Many black South Africans are stopped by police who say they are looking for "illegals"--especially if they are seen as dark-skinned--and brutalized by both black and white cops.
"We have insisted that the South African government should take drastic measures to deal with this sort of situation," said Mozambican labor minister Mario Sevene. "The South African government is receptive to our requests, but it seems that in some areas it is not in control."
According to the Independent Complaints Directorate, a quasi-government agency set up to monitor complaints against the cops, 681 people died in police custody or as a result of police action in South Africa between April 1999 and March of this year.
While changes have been made to the command structure since South Africa's first nonracial, democratic elections in 1994, the police force essentially remains the same entity that was set up to defend the racist apartheid state and the property relations built upon it. Most cops are black, though specialized units such as the one that assaulted the three men are mostly or all white.

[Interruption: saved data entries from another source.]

/-- Every row of the leaf has landed, and a capture stream's input CRC is recorded: what a carrel's last chunk of a leaf that was dispatched early waits
for (R24, R64, R65). -/
def State.leafWhole (s : State) (x : Stream) (p : Pic) (j : Nat) : Bool :=
  !x.isKrema || (decide (s.rowsFor x p j false ≤ (s.landsOf p).length) && (x.kind != 1 || (p.crcs.getD j none).isSome))

/-- Carrels that wait for a row go on once the rows of their leaf have landed (R65, R427). -/
def State.wakeLanded (s : State) (n num : Nat) : State :=
  match (s.stream n).pic num with
  | none => s
  | some p => s.engines.foldl (fun s e => match e.2.work with
      | some (a, b, j, _) => if a = n ∧ b = num ∧ e.2.wait = waitLine ∧ s.leafWhole (s.stream n) p j = true then s.setWait e.1 0 else s
      | none => s) s

/-- CHUNK_COMMIT: a commit microword of engine i, after the checks of its chunk (R63, R64, R430, R448). A carrel that is to end a leaf before its last
row has landed waits on LINE_LANDED (R65, R427). -/
def execChunkCommit (i : Nat) (c : Commit) (s : State) : Host.Outcome State Fault Refusal :=
  match (s.engine i).work with
  | none => .next s
  | some (n, num, j, run) =>
    if s.get (engState i) ≠ stRunning then .next s
    else
      let u := unitOfEngine i
      let current := match (s.stream n).pic num with
        | some p => !(p.unit j).committed && (p.unit j).runs.contains (u, s.get (engEpoch i))
        | none => false
      if current = false then .next (s.lateResult i)
      else if c.signOk = false then .next (s.report u 0x04 (some n) 0)
      else if isCarrel i && !c.reconOk then .next (s.report u 0x02 (some n) 0)
      else if c.residueOk = false then .next (s.report u 0x03 (some n) 0)
      else if c.last = false then .next (s.commitChunk i n num j run)
      else if isCarrel i && !(match (s.stream n).pic num with | some p => s.leafWhole (s.stream n) p j | none => true) then .next (s.setWait i waitLine)
      else .next (if isCarrel i then s.carrelEnd i n num j run c else s.scribeEnd i n num j run c)

/-! ### The guard (R170 to R173) -/

/-- Units after guard unit t, or holding guard units after it, are to be coded anew: a result that stands is discarded as late, and work in
hand is placed again under a new epoch (R172). The guard units of a segment up to t keep their coding (R170). Each redo counts: a leaf redone at both
floor stages counts twice among the units redone (DESIGN CHOICE, log entry 127). -/
def State.redoAfter (s : State) (n num t : Nat) : State :=
  let x := s.stream n
  let js := (List.range x.unitCount).filter fun j => decide (t + 1 < (x.guardsOf j).1 + (x.guardsOf j).2)
  js.foldl (fun s j =>
    match (s.stream n).pic num with
    | none => s
    | some p =>
      let u := p.unit j
      let g := x.guardsOf j
      let k := g.1 + g.2 - max g.1 (t + 1)
      let held := s.heldBy n num j
      let had := u.committed && !u.lost
      let done := (if had then 1 else 0) + u.results.length
      if (had || !u.results.isEmpty || !held.isEmpty) = false then s
      else
        let s := s.add RGS.LATE_DISCARDS_COUNT done
        let s := s.onPic n num fun q => q.setUnit j { u with
          committed := false, results := [], runs := [], chunks := [], redoneFloor := u.redoneFloor + k
          kept := if had then u.code.units.take (t + 1 - g.1) else u.kept }
        let cars := held.filter isCarrel
        if had || cars.isEmpty then held.foldl (fun s i => s.freeEngine i) s
        else s.placeRuns n num j cars (held.filter fun i => !isCarrel i) 0) s

/-- GUARD_EVALUATE: the next guard unit of the picture in guard order, once it and every earlier one has been committed. -/
def execGuardEvaluate (n num : Nat) (s : State) : Host.Outcome State Fault Refusal :=
  let x := s.stream n
  match x.pic num with
  | none => .next s
  | some p =>
    let known := p.knownBits x
    let g := p.evaluated
    match x.rated && p.dispatched && decide (g < known.length), p.plan with
    | true, some plan =>
      let p := { p with evaluated := g + 1 }
      let tripped := p.trip.isNone && (guardTrip plan x.constQ (known.take (g + 1))) == some g
      let stage2 := x.isV && p.floorAt g && p.floor2.isNone && decide (plan.allot.getD g 0 < known.getD g 0)
      let tick := match (List.range p.unitCount).find? fun j => decide ((x.guardsOf j).1 ≤ g ∧ g < (x.guardsOf j).1 + (x.guardsOf j).2) with
        | some j => (p.unit j).commitTick
        | none => s.ticks
      let p := if tripped then { p with trip := some g, tripTick := tick } else if stage2 then { p with floor2 := some g } else p
      let s := s.setStream n (x.setPic p)
      .next ((if tripped || stage2 then s.redoAfter n num g else s).tryFinish n num)
    | _, _ => .next s

/-! ### Release (R29, R90, R134, R172) -/

/-- Every earlier picture of the stream has been released. -/
def Stream.inTurn (x : Stream) (num : Nat) : Bool := x.pics.all fun q => decide (num ≤ q.num) || q.released

/-- Per-carrel rate of the stream's codec at N, Msample/s. -/
def Stream.carrelRate (x : Stream) : Nat := if x.kind = 7 then 600 else encodeRate x.geo.codec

"We are doing our utmost to rid the SA Police Service of these backward elements. I have made it abundantly clear that there is no place for racism and brutality," said Safety and Security Minister Steve Tshwete of the African National Congress. "These rogues are exceptions." He said the duties of dog units would be cut back and that their members would undergo psychological screening.
South African president Thabo Mbeki stated, "I think that, I hope anyway, that what [the video] did was show all South Africans that when we raise the issue of persisting racism in this country, we are not playing politics. It is a matter of great importance and we have to address it. You can't leave it as a constitutional principle. To create a nonracist South Africa we must in detail deal with the matter." A cabinet statement said, "We wish to call on all the people in our country to report these incidents and assure them that these actions will be dealt with using the full might of the law."
A constant refrain in the press and among opposition parties is that the police are "underpaid" and face a "stressful" environment where crime is "rampant." The notion that the country is besieged by criminals finds expression in the pronouncements of government officials.
"We will tackle these scum the way a bulldog tackles a bone," Tshwete was reported to have told a gathering of cops last year.